Second, the fine and jail sentence imposed in general district court were within the range provided by Code § 18.2-266 for either a second or "third offense or subsequent offense" DUI. Admittedly, the general district court purported to revoke Thieman's operator's privileges for a period of three years, which would have been consistent with the mandatory period of revocation as provided by Code § 18.2-271(B) for a second offense DUI, and inconsistent with the indefinite license suspension for a "third or subsequent" offense as provided by Code §§ 18.2-271(C) and 46.2-391(B). However, we do not find the fact that the general district court judge revoked Thieman's license for three years persuasive or controlling that the "subsequent offense" was only a second offense. Furthermore, regardless of the period of suspension imposed by the general district court, Code § 46.2-391 provides that the Commissioner of the Division of Motor Vehicles "shall" revoke an operator's license indefinitely for a "third or subsequent" offense and the person shall not be entitled to petition for reinstatement for a period of ten years. Thus, based on Code § 46.2-391(B) the records of the Division of Motor Vehicles would have required that the Commissioner revoke Thieman's license indefinitely and not permit application for relicensing for ten years.
But, most important, the nature of the charge and the proof in the case as to whether the offense is a second or "third or subsequent" offense control. The charge of "SUBSEQUENT OFFENSE" DUI in violation of Code § 18.2-266 and the pretrial notice from the Commonwealth's attorney that the prosecution was for third offense were sufficient to notify Thieman that the charge against him was a "third offense or subsequent offense."

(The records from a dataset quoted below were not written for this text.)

/-! ### `modifyGate` -/

@[simp] theorem State.modifyGate_map (s : State) (g : Fin 32) (f : Gate → Gate) :
    (s.modifyGate g f).map = s.map := rfl
@[simp] theorem State.modifyGate_screens (s : State) (g : Fin 32) (f : Gate → Gate) :
    (s.modifyGate g f).screens = s.screens := rfl
@[simp] theorem State.modifyGate_queue (s : State) (g : Fin 32) (f : Gate → Gate) :
    (s.modifyGate g f).queue = s.queue := rfl
@[simp] theorem State.modifyGate_units (s : State) (g : Fin 32) (f : Gate → Gate) :
    (s.modifyGate g f).units = s.units := rfl
@[simp] theorem State.modifyGate_gates (s : State) (g : Fin 32) (f : Gate → Gate) :
    (s.modifyGate g f).gates = modifyAt s.gates g f := rfl
@[simp] theorem State.modifyGate_census (s : State) (g : Fin 32) (f : Gate → Gate) :
    (s.modifyGate g f).census = s.census := rfl
@[simp] theorem State.modifyGate_watches (s : State) (g : Fin 32) (f : Gate → Gate) :
    (s.modifyGate g f).watches = s.watches := rfl
@[simp] theorem State.modifyGate_evac (s : State) (g : Fin 32) (f : Gate → Gate) :
    (s.modifyGate g f).evac = s.evac := rfl
@[simp] theorem State.modifyGate_clock (s : State) (g : Fin 32) (f : Gate → Gate) :
    (s.modifyGate g f).clock = s.clock := rfl
@[simp] theorem State.modifyGate_port (s : State) (g : Fin 32) (f : Gate → Gate) :
    (s.modifyGate g f).port = s.port := rfl
@[simp] theorem State.modifyGate_free (s : State) (g : Fin 32) (f : Gate → Gate) :
    (s.modifyGate g f).free = s.free := rfl
@[simp] theorem State.modifyGate_pending (s : State) (g : Fin 32) (f : Gate → Gate) :
    (s.modifyGate g f).pending = s.pending := rfl

/-! ### `modifyWatch` -/

@[simp] theorem State.modifyWatch_map (s : State) (w : Fin 8) (f : Watch → Watch) :
    (s.modifyWatch w f).map = s.map := rfl
@[simp] theorem State.modifyWatch_screens (s : State) (w : Fin 8) (f : Watch → Watch) :
    (s.modifyWatch w f).screens = s.screens := rfl
@[simp] theorem State.modifyWatch_queue (s : State) (w : Fin 8) (f : Watch → Watch) :
    (s.modifyWatch w f).queue = s.queue := rfl
@[simp] theorem State.modifyWatch_units (s : State) (w : Fin 8) (f : Watch → Watch) :
    (s.modifyWatch w f).units = s.units := rfl
@[simp] theorem State.modifyWatch_gates (s : State) (w : Fin 8) (f : Watch → Watch) :
    (s.modifyWatch w f).gates = s.gates := rfl
@[simp] theorem State.modifyWatch_census (s : State) (w : Fin 8) (f : Watch → Watch) :
    (s.modifyWatch w f).census = s.census := rfl
@[simp] theorem State.modifyWatch_watches (s : State) (w : Fin 8) (f : Watch → Watch) :
    (s.modifyWatch w f).watches = { s.watches with watches := modifyAt s.watches.watches w f } := rfl
@[simp] theorem State.modifyWatch_evac (s : State) (w : Fin 8) (f : Watch → Watch) :
    (s.modifyWatch w f).evac = s.evac := rfl
@[simp] theorem State.modifyWatch_clock (s : State) (w : Fin 8) (f : Watch → Watch) :
    (s.modifyWatch w f).clock = s.clock := rfl
@[simp] theorem State.modifyWatch_port (s : State) (w : Fin 8) (f : Watch → Watch) :
    (s.modifyWatch w f).port = s.port := rfl
@[simp] theorem State.modifyWatch_free (s : State) (w : Fin 8) (f : Watch → Watch) :
    (s.modifyWatch w f).free = s.free := rfl
@[simp] theorem State.modifyWatch_pending (s : State) (w : Fin 8) (f : Watch → Watch) :
    (s.modifyWatch w f).pending = s.pending := rfl

/-! ### `modifyTimer` -/

@[simp] theorem State.modifyTimer_map (s : State) (t : Fin 8) (f : CadenceTimer → CadenceTimer) :
    (s.modifyTimer t f).map = s.map := rfl
@[simp] theorem State.modifyTimer_screens (s : State) (t : Fin 8) (f : CadenceTimer → CadenceTimer) :
    (s.modifyTimer t f).screens = s.screens := rfl
@[simp] theorem State.modifyTimer_queue (s : State) (t : Fin 8) (f : CadenceTimer → CadenceTimer) :
    (s.modifyTimer t f).queue = s.queue := rfl
@[simp] theorem State.modifyTimer_units (s : State) (t : Fin 8) (f : CadenceTimer → CadenceTimer) :
    (s.modifyTimer t f).units = s.units := rfl
@[simp] theorem State.modifyTimer_gates (s : State) (t : Fin 8) (f : CadenceTimer → CadenceTimer) :
    (s.modifyTimer t f).gates = s.gates := rfl
@[simp] theorem State.modifyTimer_census (s : State) (t : Fin 8) (f : CadenceTimer → CadenceTimer) :
    (s.modifyTimer t f).census = s.census := rfl
@[simp] theorem State.modifyTimer_watches (s : State) (t : Fin 8) (f : CadenceTimer → CadenceTimer) :
    (s.modifyTimer t f).watches = s.watches := rfl
@[simp] theorem State.modifyTimer_evac (s : State) (t : Fin 8) (f : CadenceTimer → CadenceTimer) :
    (s.modifyTimer t f).evac = s.evac := rfl
@[simp] theorem State.modifyTimer_clock (s : State) (t : Fin 8) (f : CadenceTimer → CadenceTimer) :
    (s.modifyTimer t f).clock = { s.clock with timers := modifyAt s.clock.timers t f } := rfl
@[simp] theorem State.modifyTimer_port (s : State) (t : Fin 8) (f : CadenceTimer → CadenceTimer) :
    (s.modifyTimer t f).port = s.port := rfl
@[simp] theorem State.modifyTimer_free (s : State) (t : Fin 8) (f : CadenceTimer → CadenceTimer) :
    (s.modifyTimer t f).free = s.free := rfl
@[simp] theorem State.modifyTimer_pending (s : State) (t : Fin 8) (f : CadenceTimer → CadenceTimer) :
    (s.modifyTimer t f).pending = s.pending := rfl

/-! ### `modifySession` -/

@[simp] theorem State.modifySession_map (s : State) (n : Fin 48) (f : ScreenDecl → Session → Session) :
    (s.modifySession n f).map = s.map := rfl
@[simp] theorem State.modifySession_screens (s : State) (n : Fin 48) (f : ScreenDecl → Session → Session) :
    (s.modifySession n f).screens = modifyAt s.screens n fun o => o.map fun c => { c with session := f c.decl c.session } := rfl
@[simp] theorem State.modifySession_queue (s : State) (n : Fin 48) (f : ScreenDecl → Session → Session) :
    (s.modifySession n f).queue = s.queue := rfl
@[simp] theorem State.modifySession_units (s : State) (n : Fin 48) (f : ScreenDecl → Session → Session) :
    (s.modifySession n f).units = s.units := rfl
@[simp] theorem State.modifySession_gates (s : State) (n : Fin 48) (f : ScreenDecl → Session → Session) :
    (s.modifySession n f).gates = s.gates := rfl
@[simp] theorem State.modifySession_census (s : State) (n : Fin 48) (f : ScreenDecl → Session → Session) :
    (s.modifySession n f).census = s.census := rfl
@[simp] theorem State.modifySession_watches (s : State) (n : Fin 48) (f : ScreenDecl → Session → Session) :
    (s.modifySession n f).watches = s.watches := rfl
@[simp] theorem State.modifySession_evac (s : State) (n : Fin 48) (f : ScreenDecl → Session → Session) :
    (s.modifySession n f).evac = s.evac := rfl
@[simp] theorem State.modifySession_clock (s : State) (n : Fin 48) (f : ScreenDecl → Session → Session) :
    (s.modifySession n f).clock = s.clock := rfl
@[simp] theorem State.modifySession_port (s : State) (n : Fin 48) (f : ScreenDecl → Session → Session) :
    (s.modifySession n f).port = s.port := rfl
@[simp] theorem State.modifySession_free (s : State) (n : Fin 48) (f : ScreenDecl → Session → Session) :
    (s.modifySession n f).free = s.free := rfl
@[simp] theorem State.modifySession_pending (s : State) (n : Fin 48) (f : ScreenDecl → Session → Session) :
    (s.modifySession n f).pending = s.pending := rfl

Accordingly, Thieman's conviction is affirmed.
Affirmed.
Code § 18.2-270, as in force at the time of Thieman's conviction, provided punishment for violation of Code § 18.2-266, which proscribes operating a motor vehicle while under the influence of intoxicants.
Code § 18.2-270 further provided enhanced ranges of punishment for "a second offense," depending upon the circumstances under which that second offense was committed.
Code § 18.2-270 provided a yet further enhanced range of punishment for "a third offense or subsequent offense committed within ten years of an offense under § 18.2-266."
The warrant under which Thieman was convicted alleged a violation of Code § 18.2-266. At the conclusion of the specification of the charge were the words "subsequent offense." The majority holds that this additional specification sufficiently charged a third or subsequent offense within ten years. I disagree.
"Subsequent" is a comparative term. It cannot be employed without a referent. To be subsequent, an item must follow some other specified thing. The specification of the referent may be direct or by inference, but to describe an item accurately as "subsequent," the referent prior item must be identified.
The term "third offense or subsequent offense" used in the statute plainly refers to a third offense or an offense subsequent to a third offense. Any other construction would render the term "subsequent" meaningless. To hold, as the majority does, that the two terms are synonymous renders the statute redundant and affords no meaning to the term "subsequent offense."
The warrant in this case charged Thieman with a violation of Code § 18.2-266. Appended to that specification were the words "subsequent offense." This can mean only an offense subsequent to a violation of Code § 18.2-266. Thus, the warrant specified no more than a second offense.
For the foregoing reasons, I respectfully dissent. I would reverse Thieman's conviction and remand the case to the trial court for trial on the charge specified, if the Commonwealth be so advised.